Poisonous carbon monoxide gas has been discovered in the atmosphere of the dwarf planet Pluto, after a worldwide search that lasted nearly two decades, according to a new study that also detected the planet's atmosphere extendingmuch higher above the surface than previously thought.
A British-based team of astronomers, led by Jane Greaves of the University of St. Andrews in Scotland, found a strong signal of carbon monoxide gas in Pluto's atmosphere using the 15-meter James Clerk Maxwell Telescope in Hawaii. [Photos of Pluto and Its Moons]
The atmosphere of Pluto was known to extend more than 60 miles (about 100 kilometers) above the surface, the researchers said, but the new findings raise that height to more than 1,860 miles (3,000 km) — equivalent to a quarter of the distance out to Pluto's largest moon, Charon.
Greaves will present the new discovery on Wednesday (April 20) at the Royal Astronomical Society's National Astronomy Meeting in Wales. Pluto was discovered in 1930 and was considered to be the smallest and most distant planet orbiting around the sun. In 2006, its status was demoted to dwarf planet, making it one of a handful of such bodies that orbit beyond Neptune in the outer reaches of the solar system.
Pluto is the only dwarf planet known to have an atmosphere.

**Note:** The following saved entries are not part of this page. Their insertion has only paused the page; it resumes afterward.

/-! ### Codewords sent, replay and the guard (R250 to R253) -/

/-- R253: a second retry is counted: FAB_CNT_LATE, event 0x2007, wear. -/
def secondRetry (s : State) (p : Nat) : State :=
  let s := updPort s p fun q => { q with cntLate := satTo 32 (q.cntLate + 1) }
  let s := updLedger (wearAdd s 2 p 2 1) (64 + portShore p) fun r => { r with chaffLost := r.chaffLost + 1 }
  recordPort s p 0x2007 []
/-- The port slot in force: its start and its end; 0 where no entry speaks of the port. -/
def slotNow (s : State) (p : Nat) : Tick × Tick :=
  match portSlot s p with | some (_, t, n) => (t, t + n) | none => (0, 0)
/-- R253: a retry that the traffic of a slot needs takes the slot's guard, or, as a second retry, the guard of the slot that
follows it: the port after it, and whether it is a second retry. -/
def takeGuard (q : Port) (slot : Tick × Tick) : Port × Bool :=
  let same := decide (slot.1 = q.guardSlot)
  let taken := if same then q.guardTaken else decide (slot.1 = q.guardEnd) && q.nextGuardTaken
  ({ q with guardSlot := slot.1, guardEnd := slot.2, guardTaken := true,
            nextGuardTaken := taken || (same && q.nextGuardTaken) }, taken)
/-- The codeword of the replay buffer that a reference names (R250, R251). -/
def sentCodeword (q : Port) (ref : Nat) : Option TxCodeword :=
  let m := codeReplay q.rs
  q.txBuf[(q.txSeq % m + 2 * m - 1 - ref % m) % m]?
/-- R251, R253: a NAK names a codeword: it is replayed ahead of all traffic, the first replay of its slot within the slot's
guard, any further one as a second retry. -/
def nakTaken (s : State) (p ref : Nat) : State :=
  let q := portAt s p
  let slot := match sentCodeword q ref with | some c => (c.slot, c.slotEnd) | none => slotNow s p
  let g := takeGuard q slot
  let s := updPort s p fun q => { (takeGuard q slot).1 with replays := q.replays ++ [ref] }
  if g.2 then secondRetry s p
  else wearAdd (updPort s p fun q => { q with cntReplay := satTo 32 (q.cntReplay + 1) }) 2 p 1 1
/-- R251, NAK_RECEIVE. -/
def execNakReceive (port seq : Nat) (s : State) : Result :=
  .next (if (portAt s port).mode ≠ .active then s else nakTaken s port seq)
/-- The next codeword of a port: a replay before all else, then new flits with a NAK that is due. A replay that itself
failed is replayed without flits: the codeword it stood for is named again (log entry 85). -/
def nextCodeword (q : Port) (slot : Tick × Tick) : TxCodeword :=
  let n := codeFlits q.rs
  match q.replays with
  | r :: _ =>
    ⟨match sentCodeword q r with
      | some c => if c.replay.isSome then List.replicate n idleFlit else c.flits
      | none => List.replicate n idleFlit,
     some r, none, slot.1, slot.2⟩
  | [] => ⟨q.txFlits.take n ++ List.replicate (n - q.txFlits.length) idleFlit, none, q.nakOut.head?, slot.1, slot.2⟩
/-- A codeword leaves: what it took, the replay buffer, and the levels it leaves on the lanes. -/
def afterCodeword (q : Port) (c : TxCodeword) (l : List Nat × List Nat) (now : Tick) : Port :=
  { q with
    txSeq := q.txSeq + 1, txBuf := (c :: q.txBuf).take (codeReplay q.rs), replays := q.replays.drop 1,
    txFlits := if c.replay.isSome then q.txFlits else q.txFlits.drop (codeFlits q.rs),
    nakOut := if c.replay.isSome then q.nakOut else q.nakOut.drop 1,
    naks := q.naks.map fun x => if c.nak = some x.1 then (x.1, now, x.2.2 + 1) else x,
    txLevel0 := l.1.getLastD q.txLevel0, txLevel1 := l.2.getLastD q.txLevel1 }
/-- R250, R251, R261: send the next codeword. -/
def sendCodeword (s : State) (p : Nat) : State :=
  let q := portAt s p
  let c := nextCodeword q (slotNow s p)
  let l := codewordLevels q.rs q.txPre0 q.txPre1 q.txLevel0 q.txLevel1 c.flits (controlField q.rs c.nak c.replay)
  let s := updPort s p fun q => afterCodeword q c l s.tide.now
  { s with fab := { s.fab with lanes := (p, s.tide.now, l.1, l.2) :: s.fab.lanes } }
/-- A tick of the links: each active port sends the codewords that its codeword time C allows. -/
def linkTick (s : State) : State :=
  forEach s (s.fab.ports.map (·.1)) fun s p =>
    let q := portAt s p
    if q.mode = .active ∧ p < 128 ∧ q.txSeq * codeTime q.rs < 1000 * (s.tide.now - q.since) then sendCodeword s p else s
/-- Count an uncorrectable codeword. -/
def countUncorr (s : State) (p : Nat) : State :=
  updPort s p fun q =>
    { q with cntUncorr := satTo 32 (q.cntUncorr + 1), uncorr := recentUncorr q s.tide.now ++ [s.tide.now] }
/-- R251: a NAK that names a codeword goes with the next outgoing codeword. -/
def sendNak (s : State) (p seq : Nat) : State :=
  updPort s p fun q =>
    { q with nakOut := q.nakOut ++ [seq],
             naks := if q.naks.any fun x => x.1 == seq then q.naks else q.naks ++ [(seq, 0, 0)] }
/-- R252, NAK_RESEND_TIMEOUT: no replay decoded 2X + C after a NAK left: the NAK goes again, a second retry. -/
def execNakResendTimeout (port : Nat) (s : State) : Result :=
  let q := portAt s port
  let wait := 2 * crossing q + codeTime q.rs
  let late := q.naks.filter fun x => !q.nakOut.contains x.1 && decide (1000 * x.2.1 + wait < 1000 * s.tide.now)
  .next (if q.mode ≠ .active then s else forEach s late fun s x => secondRetry (sendNak s port x.1) port)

Properties of the atmospheric gas
In the new study, scientists found that the carbon monoxide gas on Pluto is extremely cold, at about minus 364 degrees Fahrenheit (minus 220 degrees Celsius). The team was also surprised that the signal is more than twice as strong as an upper limit predicted by a separate group of researchers who used the IRAM 30-meter telescope in Spain in 2000.[Infographic: Inside Dwarf Planet Pluto]

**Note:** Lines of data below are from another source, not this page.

-- ==== Sys2Proof/Machine/Tide.lean ====
section
/-!
DEFINITION. The tide counter, time transfer, the checks and switches of the tide tables, refresh windows,
and what happens as a tick passes (R285 to R332, R522).
-/
namespace Sys2Proof.Machine

/-! ### The reference and the marks (R286 to R288, R603) -/

/-- The count that the first pulse gives: bits [19:0] zero, a member's own high bits or TIDE_EPOCH's. -/
def markCount (t : TideState) : Nat :=
  (if t.role = 1 then t.now / 2 ^ 20 else t.epochStart.toNat / 2 ^ 20) * 2 ^ 20
/-- How far the count stands from a multiple of 2^20 at a pulse. -/
def markSlip (t : TideState) : Nat := min (t.now % 2 ^ 20) (2 ^ 20 - t.now % 2 ^ 20)
/-- R286, R287, MARK_PULSE: the first mark after lock sets the counter; a later one is only checked, whatever the lock. Roles
single, root and the reserved code take bits [63:20] from TIDE_EPOCH; a member takes them from its first
exchange, as a step before the first cove starts. -/
def execMarkPulse (s : State) : Result :=
  .next (if !s.tide.marked then
      if !s.tide.lock then s else
      let s := { s with tide := { s.tide with now := markCount s.tide, marked := true } }
      if s.fw.ready ∧ s.fw.mode = 2 then
        recordHead { s with fw := { s.fw with mode := 0 } } 0x0011 .corrected []
      else s
    else if 64 < markSlip s.tide then
      recordHead { s with tide := { s.tide with cntSlip := satTo 32 (s.tide.cntSlip + 1) } } 0x1003 .corrected []
    else s)

/-- R288, REFERENCE_LOST: the PLL holds; the counter goes on. -/
def execReferenceLost (s : State) : Result :=
  .next (if s.tide.ref then
    recordHead { s with tide := { s.tide with ref := false, lock := false, refTick := s.tide.now } } 0x1001 .corrected []
  else s)
/-- R288, REFERENCE_RESTORED: the PLL relocks by slewing. -/
def execReferenceRestored (s : State) : Result :=
  .next (if !s.tide.ref ∧ s.tide.marked then
    recordHead { s with tide := { s.tide with ref := true, lock := true, refTick := s.tide.now } } 0x1002 .corrected []
  else s)
/-- R603, REFERENCE_FOUND: a reference appears for a module that has set no counter. -/
def execReferenceFound (s : State) : Result :=
  .next (if !s.tide.marked then
    { s with tide := { s.tide with ref := true, lock := true, refTick := s.tide.now } } else s)

/-! ### Time transfer (R289 to R294) -/

/-- Parents of TIDE_PARENTS in order of preference. -/
def parentPorts (s : State) : List Nat :=
  (List.range 4).filterMap fun i =>
    let b := bitsOf s.tide.parents.toNat (8 * i + 7) (8 * i)
    if bitOf b 7 then some (b % 128) else none
/-- What a port's module announced, when the port is active. -/
def heardFrom (s : State) (p : Nat) : Option (Bool × Nat × Nat) :=
  if (portAt s p).mode = .active then Sparse.get none s.tide.heard p else none
/-- R290: the parent is usable. -/
def parentUsable (s : State) (p : Nat) : Bool :=
  match heardFrom s p with
  | some (al, d, r) => al && decide (d ≤ 3) && r == s.tide.root
  | none => false
/-- R290: follow the first usable parent; event 0x1006 on a change. Without one, HOLDOVER is set. -/
def chooseParent (s : State) : State :=
  if s.tide.role ≠ 1 then s
  else match (parentPorts s).find? (parentUsable s) with
    | some p =>
      let d := match heardFrom s p with | some (_, d, _) => d | none => 0
      let r := match heardFrom s p with | some (_, _, r) => r | none => 0
      let changed := s.tide.parent != p || !s.tide.pvalid
      let s := { s with tide := { s.tide with
        parent := p, pvalid := true, depth := d + 1, rootSeen := r, holdover := false,
        thetas := if changed then [] else s.tide.thetas } }
      if changed then recordHead s 0x1006 .corrected [] else s
    | none => { s with tide := { s.tide with pvalid := false, holdover := true } }
/-- Sorted insertion. -/
def insertInt (x : Int) : List Int → List Int
  | [] => [x]
  | y :: t => if x ≤ y then x :: y :: t else y :: insertInt x t
/-- The median of up to 8 values: of an even number, the lower of the middle two. -/
def medianInt (l : List Int) : Int :=
  let m := l.foldr insertInt []
  m.getD ((m.length - 1) / 2) 0
/-- ALIGNED as TIDE_STATUS shows it: always 1 in role root, always 0 in role single (R329). -/
def alignedBit (s : State) : Bool := s.tide.role == 2 || (s.tide.role == 1 && s.tide.aligned)
/-- A stamp read back, in 1/256 ns. -/
def stampAt (bs : List Byte) (off : Nat) : Nat :=
  leVal ((bs.drop off).take 8) * 256 + leVal ((bs.drop (off + 8)).take 1)
/-- Aligned bit, depth and root as a byte and a word. -/
def announceBytes (s : State) : List Byte :=
  leOut 1 (natOf (alignedBit s) + 2 * s.tide.depth)
    ++ leOut 2 (if s.tide.role = 2 then s.moduleId else s.tide.root)
/-- A time-transfer packet on a port. -/
def timePacket (s : State) (op : Nat) (data : List Byte) : Packet :=
  { ptype := 8, gen := s.tide.mgen, cls := 0, transit := 0, late := false, resent := false, op := op, jobTag := 0#32,
    dest := 0#64, srcModule := s.moduleId, srcUnit := 1296, seq := 0, tag := 0, due := 0, tally := tallyOf data,
    data := data, slot := none }
/-- Time transfer waits for a class-0x0 slot of its port (R305). -/
def sendTime (s : State) (port : Nat) (p : Packet) : State :=
  queueOut s ⟨64 + portShore port, none, 0, some port, false, p⟩
/-- R291, TIME_TRANSFER_SEND: `stamp` stands for the send stamp t1 in 1/256 ns, until the packet leaves. -/
def execTimeTransferSend (port stamp : Nat) (s : State) : Result :=
  .next (if s.tide.role ≠ 1 ∨ ¬ (parentPorts s).contains port ∨ (portAt s port).mode ≠ .active then s
    else
      let s := { s with tide := { s.tide with requests := Sparse.set 0 s.tide.requests port (stamp + 1) } }
      sendTime s port (timePacket s 1 (padFlit (stampBytes stamp ++ announceBytes s))))
/-- R294, TIME_TRANSFER_REQUEST: answered with t1 echoed, the receive stamp t2 and the send stamp t3. -/
def execTimeTransferRequest (port : Nat) (packet : Packet) (received sent : Nat) (s : State) : Result :=
  .next (if (portAt s port).mode ≠ .active then s
    else
      let flit := (packet.data.take 9) ++ List.replicate 7 0#8 ++ stampBytes received ++ List.replicate 7 0#8
      sendTime s port (timePacket s 2 (padFlit (flit ++ stampBytes sent ++ announceBytes s))))
/-- TIDE_ASYM of a port in 1/256 ns. -/
def asymOf (s : State) (p : Nat) : Int := (Sparse.get 0#32 s.tide.asym p).toInt * 256 / 1000
/-- R291: the offset in 1/256 ns. -/
def offsetOf (s : State) (p t1 t2 t3 t4 : Nat) : Int :=
  ((t2 : Int) - t1 - ((t4 : Int) - t3) - (Config.internalDiff p + asymOf s p)) / 2
/-- The median of |θ| over the last 8 values, in 1/256 ns (R293). -/
def medianAbs (s : State) : Nat := (medianInt (s.tide.thetas.map fun x => (x.natAbs : Int))).toNat
/-- R293: set ALIGNED after 8 consecutive exchanges whose median |θ| is within 2 ns, clear it beyond 5 ns. -/
def judgeAlignment (s : State) : State :=
  let m := medianAbs s
  let run := if m ≤ 512 then s.tide.goodRun + 1 else 0
  let s := { s with tide := { s.tide with goodRun := run } }
  if !s.tide.aligned && 8 ≤ run then
    recordHead { s with tide := { s.tide with aligned := true } } 0x1004 .corrected []
  else if s.tide.aligned && 1280 < m then
    recordHead { s with tide := { s.tide with aligned := false } } 0x1005 .corrected []
  else s
/-- An exchange with the parent in use: θ joins the last 8. Before the first cove starts the counter steps
by whole ticks, from then on it only slews (R286). -/
def takeOffset (s : State) (o : Int) : State :=
  let step := (o + 128) / 256
  let stepped := !s.tide.started && step != 0
  let s := if stepped then
      { s with tide := { s.tide with now := ((s.tide.now : Int) + step).toNat, thetas := [] } } else s
  let l := ((if stepped then o - 256 * step else o) :: s.tide.thetas).take 8
  judgeAlignment { s with tide := { s.tide with
    thetas := l, theta := medianInt l, slewed := 0, lastExchange := s.tide.now } }
/-- R291, TIME_TRANSFER_RESPONSE: `stamp` is the receive stamp t4. A parent of another root or of depth 4 is
skipped with event 0x1007. -/
def execTimeTransferResponse (port : Nat) (packet : Packet) (stamp : Nat) (s : State) : Result :=
  let t1 := stampAt packet.data 0
  .next (if s.tide.role ≠ 1 ∨ ¬ (parentPorts s).contains port ∨ (portAt s port).mode ≠ .active
      ∨ Sparse.get 0 s.tide.requests port ≠ t1 + 1 then s
    else
      let b := leVal ((packet.data.drop 41).take 1)
      let root := leVal ((packet.data.drop 42).take 2)
      let depth := bitsOf b 3 1
      let s := { s with tide := { s.tide with
        requests := Sparse.set 0 s.tide.requests port 0,
        heard := Sparse.set none s.tide.heard port (some (bitOf b 0, depth, root)) } }
      let s := if root ≠ s.tide.root ∨ 4 ≤ depth then recordHead s 0x1007 .corrected [] else s
      let s := chooseParent s
      if s.tide.pvalid ∧ s.tide.parent = port then
        takeOffset s (offsetOf s port t1 (stampAt packet.data 16) (stampAt packet.data 32) stamp)
      else s)
/-- The residual offset of R293 in 1/256 ns. -/
def residual (s : State) : Nat := s.tide.theta.natAbs - 256 * s.tide.slewed.natAbs
/-- R293, HOLDOVER_LIMIT: without a usable parent, the residual and the drift allowance pass 2.5 ns. -/
def execHoldoverLimit (s : State) : Result :=
  let s := chooseParent s
  let hold := bitsOf s.tide.ctrl.toNat 47 32
  .next (if s.tide.role = 1 ∧ s.tide.holdover ∧ s.tide.aligned
      ∧ 640 * 10 ^ 9 < residual s * 10 ^ 9 + hold * (s.tide.now - s.tide.lastExchange) * 256 then
    recordHead { s with tide := { s.tide with aligned := false, goodRun := 0 } } 0x1005 .corrected []
  else s)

"It was thrilling to see the signal gradually emerge as we added in many nights of data," Greaves said. "The change in brightness over the last decade is startling. We think the atmosphere may have grown in size, or the carbon monoxide abundance may have been boosted."
Fluctuations in the atmosphere have been seen before, but only in the lower atmosphere, where methane — the only other gas to be positively identified — has also been seen to vary, the researchers said.
The atmospheric gases are likely the result of solar heating of Pluto's surface ice, which evaporates due to the slightly higher temperatures experienced during this period. In 1989 Pluto made its closest approach to the sun, which is considered a relatively recent event, considering that it takes the planet 248 years to complete one orbit around the sun.
Pluto's resulting atmosphere is probably the most fragile in our solar system, the researchers said, with the top layers blowing off into the cosmos.
"The height to which we see the carbon monoxide agrees well with models of how the solar wind strips Pluto's atmosphere," said Christiane Helling, a member of the research team at the University of St. Andrews.
Climate change on Pluto
In Pluto's atmosphere, carbon monoxide acts as a coolant, while methane absorbs sunlight, which produces heating. Maintaining a balance between the two gases, which are actually just trace elements in what is thought to be an atmosphere dominated by nitrogen, is critical during the long seasons on Pluto that last several decades.
The newly discovered carbon monoxide could play a key role in slowing the loss of Pluto's atmosphere. But, if the chilling effect is too great, it could result in nitrogen snowfalls and all the gases freezing on the ground, the researchers said.
The processes on Pluto could also help scientists understand the mechanisms that govern the behavior of our own planet's atmosphere.
"Seeing such an example of extraterrestrial climate change is fascinating," Greaves said. "This cold simple atmosphere that is strongly driven by the heat from the sun could give us important clues to how some of the basic physics works, and act as a contrasting test-bed to help us better understand the Earth's atmosphere."